Erratum, died of cancer.


----------



## Bellinilover (Jul 24, 2013)

What a shock! I saw his Tannhauser in HD just last October.


----------



## anmhe (Feb 10, 2015)

He will be missed. RIP.


----------



## kineno (Jan 24, 2015)

I attended his Chicago and Met Tannhäusers within the last year. He sounded magnificent and healthy.


----------



## nina foresti (Mar 11, 2014)

Very sad news and way too young to go.
RIP


----------



## Bellinilover (Jul 24, 2013)

Pugg said:


> Sad news indeed, I did watch his Otello last night, any more information?
> 
> Erratum, died of cancer.


It was liver cancer, apparently. I'm a little confused, though, because as of mid-August he was reportedly cancer-free. Maybe he died not of cancer but of some related complication? Regardless, it's very sad.


----------



## anmhe (Feb 10, 2015)

Bellinilover said:


> It was liver cancer, apparently.

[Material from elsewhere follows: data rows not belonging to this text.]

/-- Settles O45: no event is pending for the scheduler, the timer is off, and the host has no access left. -/
theorem endedRunStaysEnded : Obligations.EndedRunStaysEnded := by
  refine ⟨fun s => State.runOver_iff, fun s hover hr => ?_⟩
  obtain ⟨-, htrack, hevent, -, -, hhost⟩ := State.runOver_iff.mp hover
  cases hm : s.nextMove with
  | sched => exact schedulerMoveNeedsEvent s hm (.inl hevent)
  | host => exact step_host_of_no_access hm hhost
  | timer => exact step_timer_of_not_enabled hm (.inl htrack)
  | rst => exact absurd hm hr

end Sys2Proof.Machine

/-! The scope trigger within a packet (R134, R247). -/

namespace Sys2Proof.Machine

/-- A count from `m` down reaches 1 after `m - 1` steps, and within one round of the word only then. -/
theorem sub_ofNat_eq_one_iff (m : Word) {j : Nat} (hj : j + 1 < 2 ^ 32) :
    m - BitVec.ofNat 32 j = 1 ↔ j + 1 = m.toNat := by
  bv_omega

/-- Settles O39: after `j` steps within the packet the counter is `j` below the offset, and the trigger is the count of 1. -/
theorem scopeTriggerMarksOneCell : Obligations.ScopeTriggerMarksOneCell := by
  rintro s sl n start j hold - hcur rfl hscope - hj
  obtain ⟨t, hsteps, hmoves, -, hcell, -⟩ := hold.schedSteps_playCell hcur hj
  have hfits : n < 80 := hold.fits
  refine ⟨t.playCell, hsteps, t.playCell_tmr.trans hcell, ?_⟩
  rw [State.playCell_dbgOut_iff, hmoves.scopeCnt, hscope, sub_ofNat_eq_one_iff _ (by omega)]
  omega

end Sys2Proof.Machine

/-! Reset (R230): what it leaves, and that it is CONFIGURE(DISABLE) with STAGE, RESULT and FAULT cleared. -/

namespace Sys2Proof.Machine

/-- The idle buffer as reset and CONFIGURE build it holds `IDLE_CELLS`, and past their end the default cell (R23). -/
theorem idleImage_read_eq_getD (cfg : Config) {i : Nat} (hi : i < idleCap) :
    (idleImage cfg).read i = cfg.idleCells.getD i BitCell.zero := by
  rw [idleImage_read_of_lt cfg hi, ite_eq_left_iff]
  exact fun hlen => (List.getD_eq_default _ _ (Nat.le_of_not_lt hlen)).symm

/-- R230 on any platform, whatever stands outside the block. -/
theorem State.resetWith_atReset (cfg : Config) (act : BitCell) (k : Nat) (rdata : Word) (host : List Access)
    (agenda : List Move) :
    State.AtReset { State.resetWith cfg act k with busRdata := rdata, host := host, agenda := agenda } where
  slots sl i := by cases sl <;> rfl
  idlePacket _ hi := idleImage_read_eq_getD cfg hi
  staged _ := rfl
  cursor := ⟨rfl, rfl⟩
  scope := rfl
  complete := rfl
  track := rfl
  trigger := rfl
  event := rfl
  policy := rfl
  result := rfl
  fault := rfl
  timer := rfl
  written := rfl
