-- ==== Sys2Proof/Machine/Flags.lean ====
section
/-! DEFINITION. STATUS and CTRL as words (10_state.md R13, R18), the fault codes' numbers (60_exceptions.md R141), the FLAG
of each command (10_state.md R16) and the interrupt line (60_exceptions.md R150). -/

namespace Sys2Proof.Machine

variable {W : Nat}

/-- The number of a fault code (60_exceptions.md R141). -/
def FaultCode.number : FaultCode → BitVec 4
  | .eBusy => 1
  | .eIllegalCmd => 2
  | .eAddr => 3
  | .eLocked => 4
  | .eZeroMod => 5
  | .eNotCoprime => 6
  | .eOperand => 7
  | .eOverflow => 8

/-- The field ECODE as its 4 bits: 0 when no code is held (10_state.md R17; 60_exceptions.md R141). -/
def ecodeBits : Option FaultCode → BitVec 4
  | none => 0
  | some c => c.number

/-- The word a read of STATUS returns: ECODE, ERR, FLAG, DONE, BUSY from bit 7 down to bit 0, the rest 0
(10_state.md R13). -/
def statusWord (s : State W) : Word W :=
  (ecodeBits s.ecode ++ BitVec.ofBool s.err ++ BitVec.ofBool s.flag ++ BitVec.ofBool s.done
    ++ BitVec.ofBool s.busy).setWidth W

/-- The word a read of CTRL returns: KEYLOCK in bit 1, IE in bit 0, the rest 0 (10_state.md R18). -/
def ctrlWord (s : State W) : Word W :=
  (BitVec.ofBool s.keylock ++ BitVec.ofBool s.ie).setWidth W

/-- The interrupt line, a level: DONE and IE (60_exceptions.md R150). -/
def irq (s : State W) : Bool := s.done && s.ie

/-- FLAG after MODINV (10_state.md R16). -/
def flagModinv : Bool := false

/-- FLAG after GCD: the operands are coprime (10_state.md R16; 41_number_theory.md R93). -/
def flagGcd (g : Nat) : Bool := g == 1

/-- FLAG after ISPRIME (10_state.md R16; 41_number_theory.md R90). -/
def flagIsprime (p : Bool) : Bool := p

/-- FLAG after SUPCHK (10_state.md R16; 42_superincreasing.md R111). -/
def flagSupchk (s : Bool) : Bool := s

/-- FLAG after KSUM (10_state.md R16). -/
def flagKsum : Bool := false

/-- FLAG after GDEC: the residual is 0 (10_state.md R16; 43_transcoder.md R123). -/
def flagGdec (residual : Nat) : Bool := residual == 0

end Sys2Proof.Machine
end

I'm a little confused, though, because as of mid-August he was reportedly cancer-free. Maybe he died not of cancer but of some related complication? Regardless, it's very sad.


Cancer can be brutal; I lost a friend just this year to it. He was fine one day, the next day he was ill, and the week after he was diagnosed. Four months later he was gone. 
I have no idea about Botha's cancer timeline, but I'm sadly not shocked. I hope his family will be OK in time. My heart goes out to them.


----------



## Bellinilover (Jul 24, 2013)

anmhe said:


> Cancer can be brutal; I lost a friend just this year to it. He was fine one day, the next day he was ill, and the week after he was diagnosed. Four months later he was gone.
> I have no idea about Botha's cancer timeline, but I'm sadly not shocked. I hope his family will be OK in time. My heart goes out to them.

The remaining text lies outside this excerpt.